▶ [What is required]: Scan the entries below and return each line that contains "stack".

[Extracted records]
.....

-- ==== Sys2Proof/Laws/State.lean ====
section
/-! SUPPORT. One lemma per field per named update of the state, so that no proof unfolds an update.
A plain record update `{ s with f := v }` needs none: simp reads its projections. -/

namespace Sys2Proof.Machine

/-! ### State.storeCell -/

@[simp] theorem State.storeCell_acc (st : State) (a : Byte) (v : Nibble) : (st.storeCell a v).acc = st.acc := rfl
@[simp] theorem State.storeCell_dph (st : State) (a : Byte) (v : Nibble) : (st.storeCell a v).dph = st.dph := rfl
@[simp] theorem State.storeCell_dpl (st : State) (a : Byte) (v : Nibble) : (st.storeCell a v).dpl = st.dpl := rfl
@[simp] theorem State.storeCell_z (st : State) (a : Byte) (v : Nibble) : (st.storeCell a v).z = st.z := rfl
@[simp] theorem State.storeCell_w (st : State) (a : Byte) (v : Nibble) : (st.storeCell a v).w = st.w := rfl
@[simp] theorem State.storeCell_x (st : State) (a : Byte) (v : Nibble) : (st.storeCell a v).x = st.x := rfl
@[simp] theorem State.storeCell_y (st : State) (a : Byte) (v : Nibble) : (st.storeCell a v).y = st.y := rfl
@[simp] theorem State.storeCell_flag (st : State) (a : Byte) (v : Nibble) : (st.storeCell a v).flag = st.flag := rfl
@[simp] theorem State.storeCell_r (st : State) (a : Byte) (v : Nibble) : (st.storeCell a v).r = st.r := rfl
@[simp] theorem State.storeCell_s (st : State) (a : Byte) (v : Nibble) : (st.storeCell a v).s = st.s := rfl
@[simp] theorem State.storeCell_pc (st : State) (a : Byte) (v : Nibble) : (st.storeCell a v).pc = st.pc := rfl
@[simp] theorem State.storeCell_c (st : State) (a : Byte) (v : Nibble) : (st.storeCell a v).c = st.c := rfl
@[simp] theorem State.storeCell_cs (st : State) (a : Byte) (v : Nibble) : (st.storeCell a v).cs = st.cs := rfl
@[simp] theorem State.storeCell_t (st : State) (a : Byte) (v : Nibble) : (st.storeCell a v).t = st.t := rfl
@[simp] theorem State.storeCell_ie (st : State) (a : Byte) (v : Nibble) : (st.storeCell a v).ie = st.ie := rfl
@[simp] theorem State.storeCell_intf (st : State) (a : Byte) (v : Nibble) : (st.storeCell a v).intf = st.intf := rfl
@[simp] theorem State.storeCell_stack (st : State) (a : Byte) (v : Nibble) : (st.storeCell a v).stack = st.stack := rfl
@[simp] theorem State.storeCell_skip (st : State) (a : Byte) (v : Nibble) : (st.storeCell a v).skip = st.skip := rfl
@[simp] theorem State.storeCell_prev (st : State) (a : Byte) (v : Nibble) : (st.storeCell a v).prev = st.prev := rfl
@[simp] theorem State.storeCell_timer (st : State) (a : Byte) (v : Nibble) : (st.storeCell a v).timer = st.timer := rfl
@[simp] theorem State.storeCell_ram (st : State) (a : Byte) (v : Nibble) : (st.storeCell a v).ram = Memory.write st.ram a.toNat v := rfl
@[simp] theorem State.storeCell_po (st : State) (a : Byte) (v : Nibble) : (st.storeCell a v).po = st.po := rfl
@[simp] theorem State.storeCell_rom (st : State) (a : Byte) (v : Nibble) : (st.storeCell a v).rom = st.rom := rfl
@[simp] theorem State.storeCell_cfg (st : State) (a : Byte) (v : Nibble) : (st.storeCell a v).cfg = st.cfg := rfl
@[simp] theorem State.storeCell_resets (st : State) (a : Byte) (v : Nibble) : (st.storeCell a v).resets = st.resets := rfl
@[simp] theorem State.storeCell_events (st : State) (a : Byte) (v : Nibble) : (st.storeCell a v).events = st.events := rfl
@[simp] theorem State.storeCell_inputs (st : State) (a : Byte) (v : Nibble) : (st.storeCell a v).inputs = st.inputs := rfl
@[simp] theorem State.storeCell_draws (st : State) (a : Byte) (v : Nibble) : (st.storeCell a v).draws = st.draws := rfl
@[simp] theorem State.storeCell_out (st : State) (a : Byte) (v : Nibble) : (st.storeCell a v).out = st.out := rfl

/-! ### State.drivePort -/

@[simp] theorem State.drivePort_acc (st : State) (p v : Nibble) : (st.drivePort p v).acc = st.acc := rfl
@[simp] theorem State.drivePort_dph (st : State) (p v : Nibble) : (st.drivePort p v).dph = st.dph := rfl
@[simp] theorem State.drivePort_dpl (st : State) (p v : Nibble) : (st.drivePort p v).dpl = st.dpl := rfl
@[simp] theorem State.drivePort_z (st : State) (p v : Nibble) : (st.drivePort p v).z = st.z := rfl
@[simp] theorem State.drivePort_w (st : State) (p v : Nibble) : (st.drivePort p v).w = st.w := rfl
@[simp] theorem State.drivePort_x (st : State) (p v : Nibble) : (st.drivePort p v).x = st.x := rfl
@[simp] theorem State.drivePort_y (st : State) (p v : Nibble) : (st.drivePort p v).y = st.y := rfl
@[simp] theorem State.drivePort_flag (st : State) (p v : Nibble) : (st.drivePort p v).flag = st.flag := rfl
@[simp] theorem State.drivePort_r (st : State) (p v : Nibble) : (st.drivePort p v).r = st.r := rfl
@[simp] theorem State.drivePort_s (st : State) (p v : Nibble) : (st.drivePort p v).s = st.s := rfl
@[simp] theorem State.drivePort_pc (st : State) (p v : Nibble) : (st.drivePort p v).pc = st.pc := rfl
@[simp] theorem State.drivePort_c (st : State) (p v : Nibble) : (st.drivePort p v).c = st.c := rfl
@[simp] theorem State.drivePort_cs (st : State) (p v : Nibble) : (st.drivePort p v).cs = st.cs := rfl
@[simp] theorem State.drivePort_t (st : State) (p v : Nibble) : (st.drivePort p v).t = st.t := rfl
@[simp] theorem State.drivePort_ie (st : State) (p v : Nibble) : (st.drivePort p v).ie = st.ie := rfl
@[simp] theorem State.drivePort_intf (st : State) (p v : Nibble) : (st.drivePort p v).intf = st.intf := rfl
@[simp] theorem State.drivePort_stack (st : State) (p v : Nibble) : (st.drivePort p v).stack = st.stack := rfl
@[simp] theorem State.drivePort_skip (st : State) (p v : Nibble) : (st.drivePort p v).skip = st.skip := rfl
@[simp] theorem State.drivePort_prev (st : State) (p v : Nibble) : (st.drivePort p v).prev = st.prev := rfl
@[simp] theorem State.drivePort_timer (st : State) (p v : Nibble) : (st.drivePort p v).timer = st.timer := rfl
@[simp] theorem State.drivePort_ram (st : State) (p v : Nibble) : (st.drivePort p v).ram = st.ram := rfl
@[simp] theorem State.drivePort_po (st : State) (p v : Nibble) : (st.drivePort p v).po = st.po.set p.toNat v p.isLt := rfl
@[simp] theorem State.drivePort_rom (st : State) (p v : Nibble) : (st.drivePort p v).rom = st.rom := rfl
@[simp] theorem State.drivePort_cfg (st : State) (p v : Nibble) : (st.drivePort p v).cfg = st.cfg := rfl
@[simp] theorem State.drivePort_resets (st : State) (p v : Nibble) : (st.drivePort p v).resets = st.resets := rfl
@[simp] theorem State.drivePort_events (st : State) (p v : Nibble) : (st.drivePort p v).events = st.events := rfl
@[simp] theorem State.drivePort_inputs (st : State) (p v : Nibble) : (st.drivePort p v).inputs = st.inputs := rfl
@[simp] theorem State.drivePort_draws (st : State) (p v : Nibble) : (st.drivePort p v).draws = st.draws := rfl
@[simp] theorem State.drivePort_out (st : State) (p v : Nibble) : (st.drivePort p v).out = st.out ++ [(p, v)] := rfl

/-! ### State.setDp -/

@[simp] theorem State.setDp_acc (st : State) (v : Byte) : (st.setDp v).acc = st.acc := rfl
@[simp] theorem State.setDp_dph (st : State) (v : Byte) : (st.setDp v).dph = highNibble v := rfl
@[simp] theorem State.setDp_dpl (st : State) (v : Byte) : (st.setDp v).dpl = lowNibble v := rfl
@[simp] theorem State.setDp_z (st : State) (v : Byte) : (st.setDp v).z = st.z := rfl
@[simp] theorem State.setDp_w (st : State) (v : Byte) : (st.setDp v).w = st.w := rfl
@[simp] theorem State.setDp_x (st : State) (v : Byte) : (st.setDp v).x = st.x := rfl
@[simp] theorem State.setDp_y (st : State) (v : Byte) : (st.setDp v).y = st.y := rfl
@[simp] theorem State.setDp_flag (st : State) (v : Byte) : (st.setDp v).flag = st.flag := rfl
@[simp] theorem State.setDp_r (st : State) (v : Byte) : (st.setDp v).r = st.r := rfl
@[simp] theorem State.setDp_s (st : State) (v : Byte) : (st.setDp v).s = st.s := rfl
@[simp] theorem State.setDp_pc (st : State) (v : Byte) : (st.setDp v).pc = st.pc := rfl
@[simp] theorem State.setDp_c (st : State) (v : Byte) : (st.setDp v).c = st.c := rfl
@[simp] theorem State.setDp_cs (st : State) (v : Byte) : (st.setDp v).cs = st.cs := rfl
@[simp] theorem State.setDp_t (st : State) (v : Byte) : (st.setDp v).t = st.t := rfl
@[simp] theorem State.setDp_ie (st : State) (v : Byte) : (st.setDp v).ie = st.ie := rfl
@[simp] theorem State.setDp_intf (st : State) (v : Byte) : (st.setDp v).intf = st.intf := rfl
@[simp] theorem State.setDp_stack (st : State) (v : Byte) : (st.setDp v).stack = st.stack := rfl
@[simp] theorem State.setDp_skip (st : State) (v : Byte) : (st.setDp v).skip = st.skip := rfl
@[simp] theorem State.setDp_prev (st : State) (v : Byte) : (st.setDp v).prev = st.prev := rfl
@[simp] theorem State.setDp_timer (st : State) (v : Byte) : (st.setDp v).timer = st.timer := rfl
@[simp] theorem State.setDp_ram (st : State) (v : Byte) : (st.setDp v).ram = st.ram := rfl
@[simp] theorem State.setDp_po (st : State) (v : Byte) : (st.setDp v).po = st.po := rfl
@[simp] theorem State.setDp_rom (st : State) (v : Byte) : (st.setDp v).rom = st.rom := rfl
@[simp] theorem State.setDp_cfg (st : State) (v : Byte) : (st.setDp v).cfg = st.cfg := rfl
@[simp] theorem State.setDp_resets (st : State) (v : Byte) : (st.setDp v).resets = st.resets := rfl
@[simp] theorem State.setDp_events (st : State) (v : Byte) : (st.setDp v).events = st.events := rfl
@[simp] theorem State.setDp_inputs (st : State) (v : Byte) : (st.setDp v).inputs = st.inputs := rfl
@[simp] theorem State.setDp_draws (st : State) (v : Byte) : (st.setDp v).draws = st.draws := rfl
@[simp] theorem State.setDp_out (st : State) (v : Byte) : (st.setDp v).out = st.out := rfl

.....

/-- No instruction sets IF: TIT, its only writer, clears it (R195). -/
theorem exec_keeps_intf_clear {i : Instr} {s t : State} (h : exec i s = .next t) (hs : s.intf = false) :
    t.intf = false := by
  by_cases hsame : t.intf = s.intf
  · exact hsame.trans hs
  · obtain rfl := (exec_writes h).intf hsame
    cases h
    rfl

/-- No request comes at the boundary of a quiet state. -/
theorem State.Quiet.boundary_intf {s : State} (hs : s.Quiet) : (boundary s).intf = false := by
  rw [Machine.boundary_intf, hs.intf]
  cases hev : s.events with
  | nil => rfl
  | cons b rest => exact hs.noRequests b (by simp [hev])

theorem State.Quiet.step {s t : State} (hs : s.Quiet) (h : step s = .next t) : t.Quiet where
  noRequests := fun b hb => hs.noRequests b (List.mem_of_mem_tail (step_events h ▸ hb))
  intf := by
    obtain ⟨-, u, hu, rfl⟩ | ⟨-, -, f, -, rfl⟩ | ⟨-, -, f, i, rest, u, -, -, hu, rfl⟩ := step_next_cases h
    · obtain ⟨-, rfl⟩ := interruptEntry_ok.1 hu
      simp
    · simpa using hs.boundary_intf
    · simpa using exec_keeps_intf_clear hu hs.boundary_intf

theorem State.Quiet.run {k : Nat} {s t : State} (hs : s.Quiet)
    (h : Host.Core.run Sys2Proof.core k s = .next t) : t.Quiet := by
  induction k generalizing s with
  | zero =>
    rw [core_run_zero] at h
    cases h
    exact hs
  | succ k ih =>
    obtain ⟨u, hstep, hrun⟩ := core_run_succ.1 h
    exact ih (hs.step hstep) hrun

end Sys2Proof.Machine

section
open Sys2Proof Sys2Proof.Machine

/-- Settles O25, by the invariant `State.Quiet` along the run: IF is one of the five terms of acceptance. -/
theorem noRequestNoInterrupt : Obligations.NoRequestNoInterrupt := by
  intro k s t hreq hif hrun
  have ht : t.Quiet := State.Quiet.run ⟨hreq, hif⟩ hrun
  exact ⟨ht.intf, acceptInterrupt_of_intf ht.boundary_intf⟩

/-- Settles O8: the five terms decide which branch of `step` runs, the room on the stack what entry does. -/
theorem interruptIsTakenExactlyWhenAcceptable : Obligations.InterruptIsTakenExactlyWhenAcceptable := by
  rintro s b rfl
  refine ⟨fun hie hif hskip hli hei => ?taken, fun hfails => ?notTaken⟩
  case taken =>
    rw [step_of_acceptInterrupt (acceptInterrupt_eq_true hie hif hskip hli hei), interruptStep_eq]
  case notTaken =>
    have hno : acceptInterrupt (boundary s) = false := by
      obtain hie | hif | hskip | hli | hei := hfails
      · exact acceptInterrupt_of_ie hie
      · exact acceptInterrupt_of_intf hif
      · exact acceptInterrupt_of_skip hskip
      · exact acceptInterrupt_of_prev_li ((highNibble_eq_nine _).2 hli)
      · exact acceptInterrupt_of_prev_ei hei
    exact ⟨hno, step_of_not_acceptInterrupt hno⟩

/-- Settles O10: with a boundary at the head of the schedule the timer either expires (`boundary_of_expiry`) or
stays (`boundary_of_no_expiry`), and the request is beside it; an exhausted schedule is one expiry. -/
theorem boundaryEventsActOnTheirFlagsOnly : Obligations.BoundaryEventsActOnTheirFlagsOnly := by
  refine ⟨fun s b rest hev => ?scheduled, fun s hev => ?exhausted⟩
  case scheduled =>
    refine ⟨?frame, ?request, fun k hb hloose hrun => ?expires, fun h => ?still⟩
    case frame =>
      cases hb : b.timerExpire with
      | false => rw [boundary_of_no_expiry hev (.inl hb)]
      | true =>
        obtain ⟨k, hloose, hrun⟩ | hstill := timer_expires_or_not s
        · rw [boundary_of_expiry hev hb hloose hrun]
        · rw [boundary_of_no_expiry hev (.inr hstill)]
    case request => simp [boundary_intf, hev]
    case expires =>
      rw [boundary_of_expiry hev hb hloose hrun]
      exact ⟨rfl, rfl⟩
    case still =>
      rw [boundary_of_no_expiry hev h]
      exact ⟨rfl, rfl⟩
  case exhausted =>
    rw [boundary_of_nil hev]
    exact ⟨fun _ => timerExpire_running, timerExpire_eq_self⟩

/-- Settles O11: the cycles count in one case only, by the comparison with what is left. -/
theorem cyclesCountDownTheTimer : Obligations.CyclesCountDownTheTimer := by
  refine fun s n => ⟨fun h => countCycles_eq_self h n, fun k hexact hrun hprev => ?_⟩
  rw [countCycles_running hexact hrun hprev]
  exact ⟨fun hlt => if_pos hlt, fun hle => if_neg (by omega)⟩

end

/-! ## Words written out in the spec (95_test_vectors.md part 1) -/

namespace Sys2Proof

.....

▶ [Your solution]:
@[simp] theorem State.storeCell_stack (st : State) (a : Byte) (v : Nibble) : (st.storeCell a v).stack = st.stack := rfl
@[simp] theorem State.drivePort_stack (st : State) (p v : Nibble) : (st.drivePort p v).stack = st.stack := rfl
@[simp] theorem State.setDp_stack (st : State) (v : Byte) : (st.setDp v).stack = st.stack := rfl
/-- Settles O8: the five terms decide which branch of `step` runs, the room on the stack what entry does. -/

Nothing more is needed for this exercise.